Where does the word "Byte" occur in the material? Copy each line that has it.

STUDY MATERIAL
————
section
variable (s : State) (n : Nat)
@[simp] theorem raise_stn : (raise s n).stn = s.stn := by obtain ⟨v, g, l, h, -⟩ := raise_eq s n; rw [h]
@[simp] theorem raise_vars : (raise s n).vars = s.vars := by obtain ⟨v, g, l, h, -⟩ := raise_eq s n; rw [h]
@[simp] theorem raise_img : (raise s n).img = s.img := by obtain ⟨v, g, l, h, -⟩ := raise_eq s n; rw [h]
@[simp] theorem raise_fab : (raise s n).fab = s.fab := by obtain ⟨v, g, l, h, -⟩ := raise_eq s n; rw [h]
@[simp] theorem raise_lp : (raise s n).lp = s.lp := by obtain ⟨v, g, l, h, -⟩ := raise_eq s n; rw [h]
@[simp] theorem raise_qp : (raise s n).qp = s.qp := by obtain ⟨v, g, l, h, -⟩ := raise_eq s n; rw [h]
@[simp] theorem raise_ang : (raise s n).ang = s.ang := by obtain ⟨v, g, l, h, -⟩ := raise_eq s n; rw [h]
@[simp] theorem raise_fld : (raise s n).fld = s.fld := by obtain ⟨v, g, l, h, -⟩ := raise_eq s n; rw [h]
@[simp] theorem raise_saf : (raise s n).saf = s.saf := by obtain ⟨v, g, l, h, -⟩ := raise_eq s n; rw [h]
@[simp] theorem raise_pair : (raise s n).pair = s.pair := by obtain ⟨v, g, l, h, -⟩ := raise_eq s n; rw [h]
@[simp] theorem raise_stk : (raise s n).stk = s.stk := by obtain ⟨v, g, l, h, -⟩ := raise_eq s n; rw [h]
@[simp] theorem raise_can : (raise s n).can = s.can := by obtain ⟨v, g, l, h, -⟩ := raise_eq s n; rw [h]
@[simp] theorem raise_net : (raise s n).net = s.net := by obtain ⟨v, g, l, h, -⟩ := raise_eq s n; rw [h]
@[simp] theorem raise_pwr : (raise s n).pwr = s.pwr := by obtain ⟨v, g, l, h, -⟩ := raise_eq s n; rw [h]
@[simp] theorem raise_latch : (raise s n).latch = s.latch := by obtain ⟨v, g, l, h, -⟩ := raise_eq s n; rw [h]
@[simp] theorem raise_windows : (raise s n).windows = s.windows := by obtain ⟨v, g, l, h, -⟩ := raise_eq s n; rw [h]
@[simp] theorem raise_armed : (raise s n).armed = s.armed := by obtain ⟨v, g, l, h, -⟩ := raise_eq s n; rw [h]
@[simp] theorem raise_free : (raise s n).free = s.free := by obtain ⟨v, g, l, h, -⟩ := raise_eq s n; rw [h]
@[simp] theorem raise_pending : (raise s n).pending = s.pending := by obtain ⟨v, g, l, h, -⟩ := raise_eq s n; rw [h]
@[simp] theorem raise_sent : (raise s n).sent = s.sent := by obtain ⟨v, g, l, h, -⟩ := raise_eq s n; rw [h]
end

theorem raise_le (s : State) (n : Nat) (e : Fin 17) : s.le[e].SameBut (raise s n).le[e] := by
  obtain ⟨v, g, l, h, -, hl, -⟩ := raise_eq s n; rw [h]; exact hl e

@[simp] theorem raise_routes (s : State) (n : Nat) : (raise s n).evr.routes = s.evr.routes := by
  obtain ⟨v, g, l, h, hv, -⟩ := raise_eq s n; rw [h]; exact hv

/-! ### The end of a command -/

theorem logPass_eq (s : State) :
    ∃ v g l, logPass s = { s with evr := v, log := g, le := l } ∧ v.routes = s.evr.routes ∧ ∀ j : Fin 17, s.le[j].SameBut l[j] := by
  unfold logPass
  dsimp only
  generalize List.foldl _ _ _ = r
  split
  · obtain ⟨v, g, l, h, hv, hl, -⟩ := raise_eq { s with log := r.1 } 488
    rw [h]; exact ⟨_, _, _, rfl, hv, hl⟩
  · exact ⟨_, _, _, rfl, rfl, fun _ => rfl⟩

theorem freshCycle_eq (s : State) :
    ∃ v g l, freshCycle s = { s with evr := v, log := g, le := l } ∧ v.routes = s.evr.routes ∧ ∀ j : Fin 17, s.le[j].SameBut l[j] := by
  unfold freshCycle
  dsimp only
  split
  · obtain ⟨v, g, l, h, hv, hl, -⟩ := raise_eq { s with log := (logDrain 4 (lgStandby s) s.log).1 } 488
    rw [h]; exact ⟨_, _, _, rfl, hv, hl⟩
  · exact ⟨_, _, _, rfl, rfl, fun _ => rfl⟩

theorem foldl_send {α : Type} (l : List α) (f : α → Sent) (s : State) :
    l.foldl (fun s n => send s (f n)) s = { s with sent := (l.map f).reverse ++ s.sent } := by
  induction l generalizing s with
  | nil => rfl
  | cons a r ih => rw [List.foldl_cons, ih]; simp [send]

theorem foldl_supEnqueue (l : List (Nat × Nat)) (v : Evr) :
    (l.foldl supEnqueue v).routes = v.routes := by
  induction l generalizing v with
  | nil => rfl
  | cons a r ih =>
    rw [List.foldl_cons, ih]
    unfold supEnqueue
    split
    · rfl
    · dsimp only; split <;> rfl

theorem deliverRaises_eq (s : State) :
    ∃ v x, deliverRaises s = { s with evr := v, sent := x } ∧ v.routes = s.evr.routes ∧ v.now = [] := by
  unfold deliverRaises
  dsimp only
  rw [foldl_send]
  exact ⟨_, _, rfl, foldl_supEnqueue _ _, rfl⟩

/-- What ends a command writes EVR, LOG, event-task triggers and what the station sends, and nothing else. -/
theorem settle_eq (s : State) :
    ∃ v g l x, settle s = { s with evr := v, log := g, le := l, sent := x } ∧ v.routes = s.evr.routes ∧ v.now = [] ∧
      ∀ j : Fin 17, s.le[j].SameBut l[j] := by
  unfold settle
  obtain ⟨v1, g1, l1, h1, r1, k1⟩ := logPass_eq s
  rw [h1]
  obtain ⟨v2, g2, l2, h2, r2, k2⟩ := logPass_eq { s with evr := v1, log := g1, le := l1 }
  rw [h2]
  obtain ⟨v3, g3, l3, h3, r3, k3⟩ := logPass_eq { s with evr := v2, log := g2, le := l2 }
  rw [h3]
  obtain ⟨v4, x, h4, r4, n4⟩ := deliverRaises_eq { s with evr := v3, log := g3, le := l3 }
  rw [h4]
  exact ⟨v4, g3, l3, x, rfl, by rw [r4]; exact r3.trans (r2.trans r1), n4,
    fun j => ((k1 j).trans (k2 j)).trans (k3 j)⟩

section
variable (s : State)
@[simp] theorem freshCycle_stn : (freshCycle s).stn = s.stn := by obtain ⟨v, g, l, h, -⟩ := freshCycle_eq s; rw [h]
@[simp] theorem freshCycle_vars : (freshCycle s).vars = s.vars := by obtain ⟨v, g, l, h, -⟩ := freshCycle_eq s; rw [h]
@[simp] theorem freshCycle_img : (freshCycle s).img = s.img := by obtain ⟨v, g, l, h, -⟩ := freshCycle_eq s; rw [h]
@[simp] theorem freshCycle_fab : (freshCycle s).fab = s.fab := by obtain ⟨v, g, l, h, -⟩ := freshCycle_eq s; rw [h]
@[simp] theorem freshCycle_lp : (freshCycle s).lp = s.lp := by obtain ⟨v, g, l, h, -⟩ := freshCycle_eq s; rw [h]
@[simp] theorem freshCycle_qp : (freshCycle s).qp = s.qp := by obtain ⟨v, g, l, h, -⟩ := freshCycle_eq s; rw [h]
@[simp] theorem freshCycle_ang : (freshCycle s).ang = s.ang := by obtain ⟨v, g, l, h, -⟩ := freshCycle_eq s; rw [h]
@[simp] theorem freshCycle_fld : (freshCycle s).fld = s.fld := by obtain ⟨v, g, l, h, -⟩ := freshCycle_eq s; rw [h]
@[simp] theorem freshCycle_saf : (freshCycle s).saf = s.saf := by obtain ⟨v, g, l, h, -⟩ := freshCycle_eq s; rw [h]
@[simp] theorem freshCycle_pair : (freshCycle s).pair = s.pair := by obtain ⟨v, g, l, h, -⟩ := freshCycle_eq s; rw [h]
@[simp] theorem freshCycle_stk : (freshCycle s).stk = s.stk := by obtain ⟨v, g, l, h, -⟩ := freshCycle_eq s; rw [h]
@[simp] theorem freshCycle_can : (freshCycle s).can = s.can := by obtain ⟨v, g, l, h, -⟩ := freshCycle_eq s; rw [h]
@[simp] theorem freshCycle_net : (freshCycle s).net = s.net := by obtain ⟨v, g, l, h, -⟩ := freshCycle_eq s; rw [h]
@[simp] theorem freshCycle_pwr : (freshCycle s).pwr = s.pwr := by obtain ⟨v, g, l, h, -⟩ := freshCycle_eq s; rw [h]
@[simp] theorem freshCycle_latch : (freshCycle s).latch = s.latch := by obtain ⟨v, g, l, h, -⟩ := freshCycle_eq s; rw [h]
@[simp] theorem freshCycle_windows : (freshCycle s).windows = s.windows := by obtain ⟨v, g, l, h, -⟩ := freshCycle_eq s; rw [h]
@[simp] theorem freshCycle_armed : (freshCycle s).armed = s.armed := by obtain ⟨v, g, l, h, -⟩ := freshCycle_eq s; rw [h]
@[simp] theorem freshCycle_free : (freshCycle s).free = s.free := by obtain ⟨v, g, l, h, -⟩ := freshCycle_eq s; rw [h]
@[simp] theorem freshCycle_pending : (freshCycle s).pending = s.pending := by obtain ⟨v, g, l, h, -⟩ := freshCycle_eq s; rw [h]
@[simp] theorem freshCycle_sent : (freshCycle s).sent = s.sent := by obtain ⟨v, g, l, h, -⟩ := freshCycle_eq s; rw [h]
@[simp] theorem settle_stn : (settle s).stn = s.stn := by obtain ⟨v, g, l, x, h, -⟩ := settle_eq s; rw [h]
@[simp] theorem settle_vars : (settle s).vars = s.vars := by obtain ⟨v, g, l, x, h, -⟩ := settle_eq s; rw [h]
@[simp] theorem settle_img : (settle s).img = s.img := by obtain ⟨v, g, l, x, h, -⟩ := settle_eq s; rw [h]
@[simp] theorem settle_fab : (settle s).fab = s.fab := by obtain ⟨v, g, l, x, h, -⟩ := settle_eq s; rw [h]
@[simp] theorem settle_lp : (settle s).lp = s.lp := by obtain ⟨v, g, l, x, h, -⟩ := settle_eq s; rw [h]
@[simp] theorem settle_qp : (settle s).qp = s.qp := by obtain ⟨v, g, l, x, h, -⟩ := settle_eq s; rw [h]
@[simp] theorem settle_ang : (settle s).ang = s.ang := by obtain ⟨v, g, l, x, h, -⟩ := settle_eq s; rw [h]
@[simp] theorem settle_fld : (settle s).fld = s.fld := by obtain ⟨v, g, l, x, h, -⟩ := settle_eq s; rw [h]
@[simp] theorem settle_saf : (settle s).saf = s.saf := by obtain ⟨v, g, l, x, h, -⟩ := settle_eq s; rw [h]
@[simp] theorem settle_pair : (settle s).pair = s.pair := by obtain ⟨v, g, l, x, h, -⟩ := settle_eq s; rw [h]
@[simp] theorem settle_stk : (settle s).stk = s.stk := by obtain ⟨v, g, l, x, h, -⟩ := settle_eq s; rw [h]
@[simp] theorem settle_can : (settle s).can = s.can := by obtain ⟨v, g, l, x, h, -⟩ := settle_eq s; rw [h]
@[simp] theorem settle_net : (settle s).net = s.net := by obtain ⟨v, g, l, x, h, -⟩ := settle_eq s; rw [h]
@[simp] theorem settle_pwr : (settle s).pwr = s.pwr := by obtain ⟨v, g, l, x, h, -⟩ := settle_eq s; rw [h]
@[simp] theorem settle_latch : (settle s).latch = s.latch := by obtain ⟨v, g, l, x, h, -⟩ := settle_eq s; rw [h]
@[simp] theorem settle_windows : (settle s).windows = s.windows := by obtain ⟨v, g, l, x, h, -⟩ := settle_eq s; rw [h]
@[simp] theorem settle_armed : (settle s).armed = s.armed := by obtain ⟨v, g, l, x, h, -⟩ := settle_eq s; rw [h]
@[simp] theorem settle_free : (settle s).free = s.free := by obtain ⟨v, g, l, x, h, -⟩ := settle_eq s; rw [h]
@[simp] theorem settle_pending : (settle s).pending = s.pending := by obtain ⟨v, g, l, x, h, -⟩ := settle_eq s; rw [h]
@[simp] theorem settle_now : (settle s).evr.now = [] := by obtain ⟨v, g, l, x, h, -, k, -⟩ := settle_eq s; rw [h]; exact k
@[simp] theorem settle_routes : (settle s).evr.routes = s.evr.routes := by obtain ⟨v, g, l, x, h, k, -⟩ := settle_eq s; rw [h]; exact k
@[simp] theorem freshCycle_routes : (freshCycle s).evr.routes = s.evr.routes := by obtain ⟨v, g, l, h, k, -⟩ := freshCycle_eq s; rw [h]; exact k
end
————
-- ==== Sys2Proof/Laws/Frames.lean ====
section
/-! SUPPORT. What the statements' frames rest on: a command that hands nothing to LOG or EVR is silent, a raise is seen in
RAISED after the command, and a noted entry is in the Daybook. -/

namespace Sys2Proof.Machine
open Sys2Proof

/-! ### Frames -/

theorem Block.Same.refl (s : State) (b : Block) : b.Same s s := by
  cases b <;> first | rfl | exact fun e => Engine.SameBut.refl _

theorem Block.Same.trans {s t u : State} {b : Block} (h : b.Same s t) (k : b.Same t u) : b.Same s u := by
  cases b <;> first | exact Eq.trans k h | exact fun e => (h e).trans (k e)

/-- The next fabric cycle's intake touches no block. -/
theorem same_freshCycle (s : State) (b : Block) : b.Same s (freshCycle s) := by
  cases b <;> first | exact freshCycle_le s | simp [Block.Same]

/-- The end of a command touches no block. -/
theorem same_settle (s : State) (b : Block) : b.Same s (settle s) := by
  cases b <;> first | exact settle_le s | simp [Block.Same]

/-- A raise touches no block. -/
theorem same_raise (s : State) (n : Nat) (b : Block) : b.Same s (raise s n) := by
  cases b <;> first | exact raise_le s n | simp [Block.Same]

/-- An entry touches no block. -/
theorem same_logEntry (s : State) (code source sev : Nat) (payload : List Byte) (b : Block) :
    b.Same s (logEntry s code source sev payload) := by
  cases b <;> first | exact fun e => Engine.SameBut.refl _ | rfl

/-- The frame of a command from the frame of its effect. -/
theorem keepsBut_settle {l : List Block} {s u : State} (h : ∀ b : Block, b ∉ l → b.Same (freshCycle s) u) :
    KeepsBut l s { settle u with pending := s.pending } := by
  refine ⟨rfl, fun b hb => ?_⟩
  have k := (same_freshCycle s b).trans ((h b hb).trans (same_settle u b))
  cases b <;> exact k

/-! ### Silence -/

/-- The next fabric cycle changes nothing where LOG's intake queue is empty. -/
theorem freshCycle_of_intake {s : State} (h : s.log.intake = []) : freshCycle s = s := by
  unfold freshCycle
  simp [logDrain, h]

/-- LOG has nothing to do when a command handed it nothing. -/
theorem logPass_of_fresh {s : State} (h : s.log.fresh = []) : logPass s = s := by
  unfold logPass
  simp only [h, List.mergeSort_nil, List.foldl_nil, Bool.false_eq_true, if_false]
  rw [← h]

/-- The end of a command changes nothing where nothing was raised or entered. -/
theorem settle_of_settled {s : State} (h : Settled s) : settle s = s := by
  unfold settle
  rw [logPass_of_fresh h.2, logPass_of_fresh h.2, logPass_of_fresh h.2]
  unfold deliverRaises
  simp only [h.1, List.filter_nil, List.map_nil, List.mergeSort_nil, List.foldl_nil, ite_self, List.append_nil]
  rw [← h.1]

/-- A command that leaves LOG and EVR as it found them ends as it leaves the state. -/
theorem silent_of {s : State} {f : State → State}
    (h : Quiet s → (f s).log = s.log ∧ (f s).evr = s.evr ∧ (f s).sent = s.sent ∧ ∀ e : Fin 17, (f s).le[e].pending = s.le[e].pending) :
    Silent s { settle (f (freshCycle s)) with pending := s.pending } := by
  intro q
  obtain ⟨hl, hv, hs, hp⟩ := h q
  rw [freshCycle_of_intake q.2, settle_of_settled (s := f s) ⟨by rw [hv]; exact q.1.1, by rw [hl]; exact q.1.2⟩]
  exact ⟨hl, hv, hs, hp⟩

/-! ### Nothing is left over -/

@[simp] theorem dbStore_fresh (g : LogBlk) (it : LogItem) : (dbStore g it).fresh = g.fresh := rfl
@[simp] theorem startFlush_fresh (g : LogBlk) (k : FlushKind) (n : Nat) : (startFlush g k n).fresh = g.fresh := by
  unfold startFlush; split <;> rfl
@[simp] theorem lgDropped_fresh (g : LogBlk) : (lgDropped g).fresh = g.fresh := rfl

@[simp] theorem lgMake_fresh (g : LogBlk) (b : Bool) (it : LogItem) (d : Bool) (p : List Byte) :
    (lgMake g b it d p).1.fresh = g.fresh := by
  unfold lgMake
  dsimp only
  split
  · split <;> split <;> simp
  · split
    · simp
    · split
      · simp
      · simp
————
OUTPUT BELOW
theorem same_logEntry (s : State) (code source sev : Nat) (payload : List Byte) (b : Block) :
@[simp] theorem lgMake_fresh (g : LogBlk) (b : Bool) (it : LogItem) (d : Bool) (p : List Byte) :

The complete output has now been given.